(Saved entries)
——
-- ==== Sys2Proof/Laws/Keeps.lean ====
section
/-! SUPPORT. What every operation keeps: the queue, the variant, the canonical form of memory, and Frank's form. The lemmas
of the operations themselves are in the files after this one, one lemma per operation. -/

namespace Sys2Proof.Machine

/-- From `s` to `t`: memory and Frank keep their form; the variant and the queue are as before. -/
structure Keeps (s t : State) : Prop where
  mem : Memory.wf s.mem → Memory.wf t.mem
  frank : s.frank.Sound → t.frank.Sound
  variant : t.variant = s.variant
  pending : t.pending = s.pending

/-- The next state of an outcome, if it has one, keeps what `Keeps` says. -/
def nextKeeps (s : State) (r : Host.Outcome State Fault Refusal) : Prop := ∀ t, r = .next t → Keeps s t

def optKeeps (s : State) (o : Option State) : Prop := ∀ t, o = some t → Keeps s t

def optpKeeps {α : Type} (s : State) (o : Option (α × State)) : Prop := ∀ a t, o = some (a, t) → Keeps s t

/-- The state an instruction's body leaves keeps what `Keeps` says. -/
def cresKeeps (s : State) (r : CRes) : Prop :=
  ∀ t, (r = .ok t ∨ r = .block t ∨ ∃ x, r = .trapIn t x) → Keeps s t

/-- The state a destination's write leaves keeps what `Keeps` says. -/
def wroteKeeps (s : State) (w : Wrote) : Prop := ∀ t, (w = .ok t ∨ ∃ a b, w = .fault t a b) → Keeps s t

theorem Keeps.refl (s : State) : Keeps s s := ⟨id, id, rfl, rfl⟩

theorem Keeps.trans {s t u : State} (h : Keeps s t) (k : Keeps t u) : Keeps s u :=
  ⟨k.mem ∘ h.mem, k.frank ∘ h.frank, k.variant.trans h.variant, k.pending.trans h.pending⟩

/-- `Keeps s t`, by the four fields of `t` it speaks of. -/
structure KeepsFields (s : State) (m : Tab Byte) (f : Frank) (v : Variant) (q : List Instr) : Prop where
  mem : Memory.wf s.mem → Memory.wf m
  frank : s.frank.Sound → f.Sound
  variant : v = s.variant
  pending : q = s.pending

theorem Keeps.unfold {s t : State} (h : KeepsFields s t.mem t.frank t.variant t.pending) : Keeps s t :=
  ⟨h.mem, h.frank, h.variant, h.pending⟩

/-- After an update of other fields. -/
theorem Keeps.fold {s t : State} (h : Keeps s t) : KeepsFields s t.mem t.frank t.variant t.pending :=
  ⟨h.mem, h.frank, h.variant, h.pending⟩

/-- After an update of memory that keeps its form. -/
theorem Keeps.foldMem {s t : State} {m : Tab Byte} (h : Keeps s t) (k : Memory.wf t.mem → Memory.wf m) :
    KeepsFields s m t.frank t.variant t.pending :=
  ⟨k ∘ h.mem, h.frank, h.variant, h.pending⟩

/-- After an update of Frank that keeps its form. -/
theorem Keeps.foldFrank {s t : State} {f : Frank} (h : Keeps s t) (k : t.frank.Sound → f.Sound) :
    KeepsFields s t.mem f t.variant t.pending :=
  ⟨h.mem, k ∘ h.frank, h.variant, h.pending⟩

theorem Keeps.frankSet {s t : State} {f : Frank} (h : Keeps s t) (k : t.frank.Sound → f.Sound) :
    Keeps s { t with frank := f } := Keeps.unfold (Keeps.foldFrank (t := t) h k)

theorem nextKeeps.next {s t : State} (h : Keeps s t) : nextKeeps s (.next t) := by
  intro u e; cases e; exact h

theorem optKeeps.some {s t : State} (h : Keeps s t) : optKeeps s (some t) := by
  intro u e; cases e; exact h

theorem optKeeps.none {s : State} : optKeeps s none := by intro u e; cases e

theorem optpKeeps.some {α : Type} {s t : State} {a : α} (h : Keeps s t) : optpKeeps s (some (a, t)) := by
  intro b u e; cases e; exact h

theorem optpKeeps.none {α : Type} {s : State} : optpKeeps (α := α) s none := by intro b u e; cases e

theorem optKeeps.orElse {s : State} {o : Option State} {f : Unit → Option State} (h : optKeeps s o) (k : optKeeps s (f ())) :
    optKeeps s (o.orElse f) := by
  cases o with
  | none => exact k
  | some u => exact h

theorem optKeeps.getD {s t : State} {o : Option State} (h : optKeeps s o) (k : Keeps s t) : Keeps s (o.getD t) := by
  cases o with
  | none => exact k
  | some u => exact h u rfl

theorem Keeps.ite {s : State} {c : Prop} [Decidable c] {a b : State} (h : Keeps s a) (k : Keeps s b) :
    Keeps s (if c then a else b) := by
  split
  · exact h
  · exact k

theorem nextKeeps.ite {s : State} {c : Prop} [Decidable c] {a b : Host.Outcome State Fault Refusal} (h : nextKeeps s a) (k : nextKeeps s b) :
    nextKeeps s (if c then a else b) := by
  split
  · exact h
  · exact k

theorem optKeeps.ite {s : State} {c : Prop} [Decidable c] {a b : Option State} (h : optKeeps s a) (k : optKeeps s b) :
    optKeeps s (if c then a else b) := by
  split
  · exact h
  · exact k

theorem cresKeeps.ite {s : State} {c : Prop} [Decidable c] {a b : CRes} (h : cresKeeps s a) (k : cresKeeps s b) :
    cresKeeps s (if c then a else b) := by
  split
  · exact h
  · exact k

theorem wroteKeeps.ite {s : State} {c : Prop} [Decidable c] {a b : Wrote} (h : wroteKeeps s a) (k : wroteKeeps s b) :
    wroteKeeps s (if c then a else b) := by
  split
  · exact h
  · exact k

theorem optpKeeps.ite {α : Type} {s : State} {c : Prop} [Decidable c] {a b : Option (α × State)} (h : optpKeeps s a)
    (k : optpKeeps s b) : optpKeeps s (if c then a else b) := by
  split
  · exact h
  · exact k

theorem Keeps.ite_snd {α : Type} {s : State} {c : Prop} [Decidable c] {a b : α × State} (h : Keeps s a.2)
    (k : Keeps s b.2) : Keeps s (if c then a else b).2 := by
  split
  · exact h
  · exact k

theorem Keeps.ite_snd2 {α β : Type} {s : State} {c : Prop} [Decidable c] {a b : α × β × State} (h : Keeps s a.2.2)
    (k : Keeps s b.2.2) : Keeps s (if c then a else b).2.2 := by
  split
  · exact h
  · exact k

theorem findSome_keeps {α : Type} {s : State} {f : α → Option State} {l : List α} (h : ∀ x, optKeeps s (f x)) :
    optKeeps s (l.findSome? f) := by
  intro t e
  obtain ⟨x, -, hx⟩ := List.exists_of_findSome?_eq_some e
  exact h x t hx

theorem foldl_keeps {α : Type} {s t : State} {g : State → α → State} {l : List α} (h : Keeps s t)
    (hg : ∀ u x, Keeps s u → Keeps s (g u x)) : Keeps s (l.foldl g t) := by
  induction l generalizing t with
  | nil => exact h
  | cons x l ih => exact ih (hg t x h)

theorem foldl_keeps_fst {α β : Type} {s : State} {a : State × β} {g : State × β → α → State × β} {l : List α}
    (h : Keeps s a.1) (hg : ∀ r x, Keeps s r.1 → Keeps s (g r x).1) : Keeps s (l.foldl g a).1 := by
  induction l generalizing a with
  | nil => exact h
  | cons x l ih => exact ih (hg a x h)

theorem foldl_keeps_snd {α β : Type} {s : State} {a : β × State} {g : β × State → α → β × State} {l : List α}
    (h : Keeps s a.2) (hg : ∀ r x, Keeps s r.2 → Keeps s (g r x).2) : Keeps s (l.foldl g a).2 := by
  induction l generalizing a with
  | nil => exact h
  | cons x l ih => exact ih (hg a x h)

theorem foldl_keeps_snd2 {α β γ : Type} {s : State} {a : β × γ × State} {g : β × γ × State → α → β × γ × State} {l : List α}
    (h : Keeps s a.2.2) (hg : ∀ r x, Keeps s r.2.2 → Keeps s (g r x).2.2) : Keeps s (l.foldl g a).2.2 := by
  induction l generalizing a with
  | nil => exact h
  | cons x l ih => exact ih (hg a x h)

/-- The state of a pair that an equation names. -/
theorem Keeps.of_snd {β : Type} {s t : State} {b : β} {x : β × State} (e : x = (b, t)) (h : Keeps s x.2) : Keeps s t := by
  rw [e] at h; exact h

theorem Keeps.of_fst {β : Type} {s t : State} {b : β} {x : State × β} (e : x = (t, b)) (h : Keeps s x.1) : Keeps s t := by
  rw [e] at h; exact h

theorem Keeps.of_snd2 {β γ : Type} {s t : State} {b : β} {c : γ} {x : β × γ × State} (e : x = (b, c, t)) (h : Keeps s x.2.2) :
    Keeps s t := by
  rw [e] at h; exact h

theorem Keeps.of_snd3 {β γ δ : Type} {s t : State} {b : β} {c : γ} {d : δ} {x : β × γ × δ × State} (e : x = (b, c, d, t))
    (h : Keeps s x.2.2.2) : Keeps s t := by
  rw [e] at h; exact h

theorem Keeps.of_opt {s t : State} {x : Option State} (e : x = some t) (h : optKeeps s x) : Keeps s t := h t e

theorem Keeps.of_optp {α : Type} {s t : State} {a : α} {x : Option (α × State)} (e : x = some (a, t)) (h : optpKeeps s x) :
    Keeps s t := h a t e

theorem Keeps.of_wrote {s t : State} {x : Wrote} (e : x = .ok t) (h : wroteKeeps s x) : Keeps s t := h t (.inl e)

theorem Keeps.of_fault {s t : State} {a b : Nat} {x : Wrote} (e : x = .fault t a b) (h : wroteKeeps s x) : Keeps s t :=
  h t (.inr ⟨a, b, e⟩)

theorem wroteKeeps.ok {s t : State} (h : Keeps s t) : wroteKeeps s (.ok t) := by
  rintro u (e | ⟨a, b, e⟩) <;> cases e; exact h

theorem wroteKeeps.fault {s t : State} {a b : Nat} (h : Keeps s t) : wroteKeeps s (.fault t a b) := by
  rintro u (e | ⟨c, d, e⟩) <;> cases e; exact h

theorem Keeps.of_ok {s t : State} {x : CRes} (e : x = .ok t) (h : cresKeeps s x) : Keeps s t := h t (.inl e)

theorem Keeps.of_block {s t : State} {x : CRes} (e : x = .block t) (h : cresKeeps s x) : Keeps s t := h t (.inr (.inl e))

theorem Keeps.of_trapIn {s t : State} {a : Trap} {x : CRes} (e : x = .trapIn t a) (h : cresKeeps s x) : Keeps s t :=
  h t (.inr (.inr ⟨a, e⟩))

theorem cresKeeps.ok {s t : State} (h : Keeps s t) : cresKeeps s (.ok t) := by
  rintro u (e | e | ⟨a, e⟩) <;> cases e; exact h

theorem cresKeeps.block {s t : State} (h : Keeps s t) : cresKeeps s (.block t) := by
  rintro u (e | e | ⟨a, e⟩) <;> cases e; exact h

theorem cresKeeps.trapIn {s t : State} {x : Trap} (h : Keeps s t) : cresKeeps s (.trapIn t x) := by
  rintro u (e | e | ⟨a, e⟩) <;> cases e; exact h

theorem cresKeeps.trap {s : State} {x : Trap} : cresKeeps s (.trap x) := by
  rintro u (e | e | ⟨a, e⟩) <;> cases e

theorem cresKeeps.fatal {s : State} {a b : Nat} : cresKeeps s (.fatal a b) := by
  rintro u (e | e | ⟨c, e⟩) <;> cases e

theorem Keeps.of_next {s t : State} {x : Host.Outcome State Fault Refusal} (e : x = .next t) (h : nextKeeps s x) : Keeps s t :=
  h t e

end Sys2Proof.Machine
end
——
Your task:
Please return every line in the data that includes the string "optpKeeps".

Expected answer:
def optpKeeps {α : Type} (s : State) (o : Option (α × State)) : Prop := ∀ a t, o = some (a, t) → Keeps s t
theorem optpKeeps.some {α : Type} {s t : State} {a : α} (h : Keeps s t) : optpKeeps s (some (a, t)) := by
theorem optpKeeps.none {α : Type} {s : State} : optpKeeps (α := α) s none := by intro b u e; cases e
theorem optpKeeps.ite {α : Type} {s : State} {c : Prop} [Decidable c] {a b : Option (α × State)} (h : optpKeeps s a)
    (k : optpKeeps s b) : optpKeeps s (if c then a else b) := by
theorem Keeps.of_optp {α : Type} {s t : State} {a : α} {x : Option (α × State)} (e : x = some (a, t)) (h : optpKeeps s x) :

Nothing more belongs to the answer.